Along the North Sea coast of continental Europe and the UK, the harbour seal is an abundant predator and regarded as a key species in this ecosystem3,14. Previous studies have assessed the movement and habitat utilisation of harbour seals within the North Sea and adjacent coastal waters13,15,53,54. While there have been sightings of harbour seals in rivers and estuaries19,20, no studies have focused on how these seals utilise such brackish and fresh water environments adjacent to the North Sea. Despite the limitations resulting from the low sample size (e.g. data not covering all seasons), the results of this study provide a first insight into the movements of nine harbour seals equipped with biotelemetry devices within the Elbe estuary.

Trip extent

In comparison to their fully marine living conspecifics, harbour seals from the Elbe estuary showed different movement patterns. Whereas previous studies have shown that harbour seals in the Wadden Sea and adjacent waters often undertake trips targeting offshore waters with distances to the colony exceeding 100 km13,15,17,55, the seals tagged in the Elbe estuary usually stayed close (average trip extent outside the pupping season: 3.5 km, max: 176.4 km, Table 2) to their previous haul out location. Yet, there were interindividual differences, with especially the male individuals conducting trips further away, either to offshore foraging areas or northern haul out sites in the Wadden Sea (Table 2, Fig. 3). This pattern is consistent with harbour seals from the inner Moray Firth, Scotland, where female seals have been shown to extend their foraging trips to an average of 14.9 km and males to an average of 25.5 km40. Nevertheless, the difference between sexes in this study (Table 2) is not statistically significant. In contrast to the results from the present study, but comparable to the results from Scotland, adult harbour seals in the Kattegat, Denmark conducted foraging trips to a maximum distance of 20 km away from the tagging site56.

Trip length and duration

Similar to the trip extents, the median length of the trips was also well below the range described in other studies. For instance, comparisons of trip lengths from seals in the UK revealed slight differences between sexes, with 30.7 km57 and 30.1 km40 for females and 36.6 km40 and 61.1 km57 for males, respectively. However, these two studies showed a large variability between individuals and between tagging areas. This is also in accordance with the present study with trip lengths ranging from the set minimum of 1 km to a maximum of 832 km (Fig. 7). In our study, except for a few single longer trips, on average, male individuals covered significantly shorter distances during their trips than in comparison to the females during and outside the reproductive season while the trip duration of males was only shorter compared to that of females outside the pupping season and slightly higher during the pupping season. This result is in contrast to results from a large-scale study in Scotland where outside the pupping season males conducted trips with longer durations and distances covered in comparison to the females57. However, in comparison to the Scottish study, the data analysed in our study included relatively few animals.

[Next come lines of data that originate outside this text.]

-- ==== Sys2Proof/Certificates/Slice0/Obligations.lean ====
section
/-! DEFINITION. The statements for the provers. A command's statement gives the whole next state, so every field it does
not name is unchanged; FE4-CFB has no memory behind its registers (10_state.md R47, 20_memory.md R60). -/

open Sys2Proof Sys2Proof.Machine Sys2Proof.Safety

/-! Command encoding (30_encoding.md). -/

/-- R101: the canonical words, each with its command, in both directions. -/
def Obligations.CanonicalWordsDecode : Prop :=
  ∀ p ∈ ([(.nop, 0x00000000#32), (.keyLoad 8, 0x00080001#32), (.decBlock 8, 0x00080003#32),
      (.cfbInit 8, 0x00000804#32), (.cfbInit 16, 0x00001004#32), (.cfbInit 24, 0x00001804#32),
      (.cfbInit 32, 0x00002004#32), (.cfbInit 40, 0x00002804#32), (.cfbInit 48, 0x00003004#32),
      (.cfbInit 56, 0x00003804#32), (.cfbInit 64, 0x00004004#32), (.clear, 0x00000007#32)] ++
      (List.range 8).flatMap fun k =>
        [(.encBlock (k + 1), BitVec.ofNat 32 ((k + 1) * 0x10000 + 0x2)),
         (.cfbEncSeg (k + 1), BitVec.ofNat 32 ((k + 1) * 0x10000 + 0x5)),
         (.cfbDecSeg (k + 1), BitVec.ofNat 32 ((k + 1) * 0x10000 + 0x6))] : List (Instr × Word)),
    decode p.2 = .ok p.1 ∧ encode p.1 = p.2

/-- R91, R93, R94, R99: decoding the word of a well-formed command gives the command back, for every operand its field
admits. -/
def Obligations.DecodeEncodeRoundTrip : Prop :=
  ∀ i : Instr, i.wellFormed = true → decode (encode i) = .ok i

/-- R95, R96: a word that decodes is exactly the word of the command it decodes to, and that command is well formed, so
the decoder drops no bit. -/
def Obligations.EncodeDecodeRoundTrip : Prop :=
  ∀ (w : Word) (i : Instr), decode w = .ok i → i.wellFormed = true ∧ encode i = w

/-- R95: each row's match and mask, the field it leaves free, the illegal words, and that no two rows match one word. -/
def Obligations.OpcodeTableMatchesWords : Prop :=
  ∀ w : Word,
    (decode w = .ok .nop ↔ w &&& 0xFFFFFFFF#32 = 0x00000000#32) ∧
    (∀ n, decode w = .ok (.keyLoad n) ↔ w &&& 0xFFF0FFFF#32 = 0x00000001#32 ∧ n = (w >>> 16 &&& 0xF#32).toNat) ∧
    (∀ n, decode w = .ok (.encBlock n) ↔ w &&& 0xFFF0FFFF#32 = 0x00000002#32 ∧ n = (w >>> 16 &&& 0xF#32).toNat) ∧
    (∀ n, decode w = .ok (.decBlock n) ↔ w &&& 0xFFF0FFFF#32 = 0x00000003#32 ∧ n = (w >>> 16 &&& 0xF#32).toNat) ∧
    (∀ n, decode w = .ok (.cfbInit n) ↔ w &&& 0xFFFF80FF#32 = 0x00000004#32 ∧ n = (w >>> 8 &&& 0x7F#32).toNat) ∧
    (∀ n, decode w = .ok (.cfbEncSeg n) ↔ w &&& 0xFFF0FFFF#32 = 0x00000005#32 ∧ n = (w >>> 16 &&& 0xF#32).toNat) ∧
    (∀ n, decode w = .ok (.cfbDecSeg n) ↔ w &&& 0xFFF0FFFF#32 = 0x00000006#32 ∧ n = (w >>> 16 &&& 0xF#32).toNat) ∧
    (decode w = .ok .clear ↔ w &&& 0xFFFFFFFF#32 = 0x00000007#32) ∧
    ∀ rows : List (Word × Word),
      rows = [(0x00000000#32, 0xFFFFFFFF#32), (0x00000001#32, 0xFFF0FFFF#32), (0x00000002#32, 0xFFF0FFFF#32),
        (0x00000003#32, 0xFFF0FFFF#32), (0x00000004#32, 0xFFFF80FF#32), (0x00000005#32, 0xFFF0FFFF#32),
        (0x00000006#32, 0xFFF0FFFF#32), (0x00000007#32, 0xFFFFFFFF#32)] →
      (∀ r ∈ rows, ∀ q ∈ rows, w &&& r.2 = r.1 → w &&& q.2 = q.1 → r = q) ∧
      ((∀ r ∈ rows, w &&& r.2 ≠ r.1) →
        ∀ s : State, writeCommand w s = .next { s with cmd := w, errCode := 0x3#4, err := true })

/-- R96, R97: a CMD word with a reserved opcode, or with a nonzero reserved or unused field, reports
ILLEGAL_COMMAND (code 3), changes nothing else, and stays readable in CMD. -/
def Obligations.IllegalWordsRaise : Prop :=
  (∀ (s : State) (w : Word),
    (8 ≤ (w.extractLsb' 0 4).toNat ∨ w.extractLsb' 4 4 ≠ 0#4 ∨ w.extractLsb' 15 1 ≠ 0#1 ∨
      w.extractLsb' 20 12 ≠ 0#12 ∨
      (w.extractLsb' 0 4 ≠ 4#4 ∧ w.extractLsb' 8 7 ≠ 0#7) ∨
      ((w.extractLsb' 0 4 = 0#4 ∨ w.extractLsb' 0 4 = 4#4 ∨ w.extractLsb' 0 4 = 7#4) ∧
        w.extractLsb' 16 4 ≠ 0#4)) →
    ∃ t, writeCommand w s = .next t ∧ busRead 0x04 t = w ∧
      t = { s with cmd := w, errCode := 0x3#4, err := true }) ∧
  (∃ r, decode 0x00000014#32 = .error r) ∧ (∃ r, decode 0x00080004#32 = .error r)

/-! Steps and host accesses (10_state.md R30, 20_memory.md, 44_control.md R240). -/

/-- R240: a CMD write latches its word and runs the command it decodes to, or raises ILLEGAL_COMMAND. The access has
left the list of pending events (log entry 1). -/
def Obligations.StepRunsDecodedCommand : Prop :=
  ∀ (s : State) (v : Word) (rest : List HostEvent),
    s.busy = false → s.pending = .write .word 0x04 v :: rest →
    (∀ i, decode v = .ok i → step s = exec i { s with pending := rest, cmd := v }) ∧
    ((∀ i, decode v ≠ .ok i) →
      step s = .next { s with pending := rest, cmd := v, errCode := 0x3#4, err := true })

/-- R72, R30, R292: as many steps as there are host events perform them one at a time, in the host's order; what comes
after them stays pending; with no event the engine waits. That the host's events are a list in State, and that a step
of the waiting engine answers the same state, is the model's choice (log entry 1). -/
def Obligations.AccessesTakeEffectInOrder : Prop :=
  (∀ (es : List HostEvent) (s : State),
    Sys2Proof.core.run es.length { s with pending := es ++ s.pending } = runEvents es s) ∧
  (∀ s : State, s.pending = [] → step s = .next s)

/-- R62: an access of the window that is not 32 bits wide, or whose offset is not a multiple of 4, is refused. -/
def Obligations.MalformedAccessRefused : Prop :=
  ∀ (s : State) (rest : List HostEvent) (width : AccessWidth) (off : Nat),
    off < 128 → (width ≠ .word ∨ off % 4 ≠ 0) →
    (s.pending = .read width off :: rest ∨ ∃ v, s.pending = .write width off v :: rest) →
    step s = .refused .malformedAccess

/-- R294: while BUSY = 1 a read of STATUS goes on, and every other access of the window is refused. -/
def Obligations.BusyAdmitsOnlyStatusReads : Prop :=
  ∀ (s : State) (rest : List HostEvent), s.busy = true →
    (s.pending = .read .word 0x08 :: rest →
      step s = .next { s with pending := rest, reads := statusWord s :: s.reads }) ∧
    (∀ off, off % 4 = 0 → off < 128 → off ≠ 0x08 → s.pending = .read .word off :: rest →
      step s = .refused .accessWhileBusy) ∧
    (∀ off v, off % 4 = 0 → off < 128 → s.pending = .write .word off v :: rest →
      step s = .refused .accessWhileBusy)

/-- R15, R21, R60: for every BASE, the platform addresses of the window are `BASE + off` for the 128 offsets, and no
other address reaches this core. That an event outside the window faults is the model's choice (log entry 4). -/
def Obligations.WindowAddressesReachTheCore : Prop :=
  (∀ off, off < 128 → memRead (addressOf off) = some (.read .word off) ∧
    ∀ v, memWrite (addressOf off) v = some (.write .word off v)) ∧
  (∀ a, a < Config.base ∨ Config.base + 128 ≤ a → memRead a = none ∧ ∀ v, memWrite a v = none) ∧
  (∀ (s : State) (rest : List HostEvent) (width : AccessWidth) (off : Nat), 128 ≤ off →
    (s.pending = .read width off :: rest ∨ ∃ v, s.pending = .write width off v :: rest) →
    step s = .fault .accessOutsideWindow)

/-- R245, R69, R64's read: what every offset reads, and that a read changes no state but hands the value to the
host (`reads`, log entry 2). -/
def Obligations.RegisterMapReads : Prop :=
  ∀ s : State,
    busRead 0x00 s = 0x46454134#32 ∧ busRead 0x04 s = s.cmd ∧ busRead 0x08 s = statusWord s ∧
    busRead 0x10 s = pack32 s.key.left ∧ busRead 0x14 s = pack32 s.key.right ∧
    busRead 0x18 s = pack32 s.din.left ∧ busRead 0x1C s = pack32 s.din.right ∧
    busRead 0x20 s = pack32 s.dout.left ∧ busRead 0x24 s = pack32 s.dout.right ∧
    busRead 0x28 s = pack32 s.fb.left ∧ busRead 0x2C s = pack32 s.fb.right ∧
    (∀ j : Fin 6, busRead (0x30 + 4 * j.val) s = pack32 (subkey s.w j)) ∧
    (∀ off, off % 4 = 0 → off = 0x0C ∨ 0x48 ≤ off → off < 128 → busRead off s = 0x00000000#32) ∧
    (∀ off, off % 4 = 0 → off < 128 → s.busy = false →
      perform (.read .word off) s = .next { s with reads := busRead off s :: s.reads })

/-- R244: the effect of a write at every offset. A write other than CMD's raises no error and leaves ERR_CODE. -/
def Obligations.RegisterMapWrites : Prop :=
  ∀ (s : State) (off : Nat) (v : Word), off % 4 = 0 → off < 128 → s.busy = false →
    (off = 0x10 → perform (.write .word off v) s = .next { s with key := ⟨unpack32 v, s.key.right⟩ }) ∧
    (off = 0x14 → perform (.write .word off v) s = .next { s with key := ⟨s.key.left, unpack32 v⟩ }) ∧
    (off = 0x18 → perform (.write .word off v) s = .next { s with din := ⟨unpack32 v, s.din.right⟩ }) ∧
    (off = 0x1C → perform (.write .word off v) s = .next { s with din := ⟨s.din.left, unpack32 v⟩ }) ∧
    (off = 0x04 → perform (.write .word off v) s = writeCommand v s) ∧
    (off ≠ 0x10 → off ≠ 0x14 → off ≠ 0x18 → off ≠ 0x1C → off ≠ 0x04 →
      perform (.write .word off v) s = .next s)

/-- R71, R297 (with R244, R245): an operand register reads back the word last written to it, and no other register of
the window changes, so the other half of a 64-bit value stays as it was. -/
def Obligations.OperandRegistersReadBack : Prop :=
  ∀ (s : State) (v : Word) (off : Nat), off = 0x10 ∨ off = 0x14 ∨ off = 0x18 ∨ off = 0x1C →
    busRead off (busWrite off v s) = v ∧
    ∀ other, other ≠ off → busRead other (busWrite off v s) = busRead other s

Furthermore, the average trip durations during the respective seasons found in this study was notably shorter compared to other studies where average harbour seal trips lasted for up to 66.4 h58 or even 4.5 days57. The lower duration as well as length of harbour seal trips in the Elbe estuary might be the result of the confined space the animals can utilise in combination with various haul out sites in close proximity that can easily be accessed. Such conditions might potentially encourage the seal to haul out more often as opposed to a seal conducting longer offshore trips where suitable habitat for hauling out is not available. This could be of advantage as it has been shown that harbour seals increase the time spent resting at sea over the duration of a trip, indicating that resting at sea is not as energetically profitable as resting on land, thus resulting in the need to return from offshore waters to the haul out13.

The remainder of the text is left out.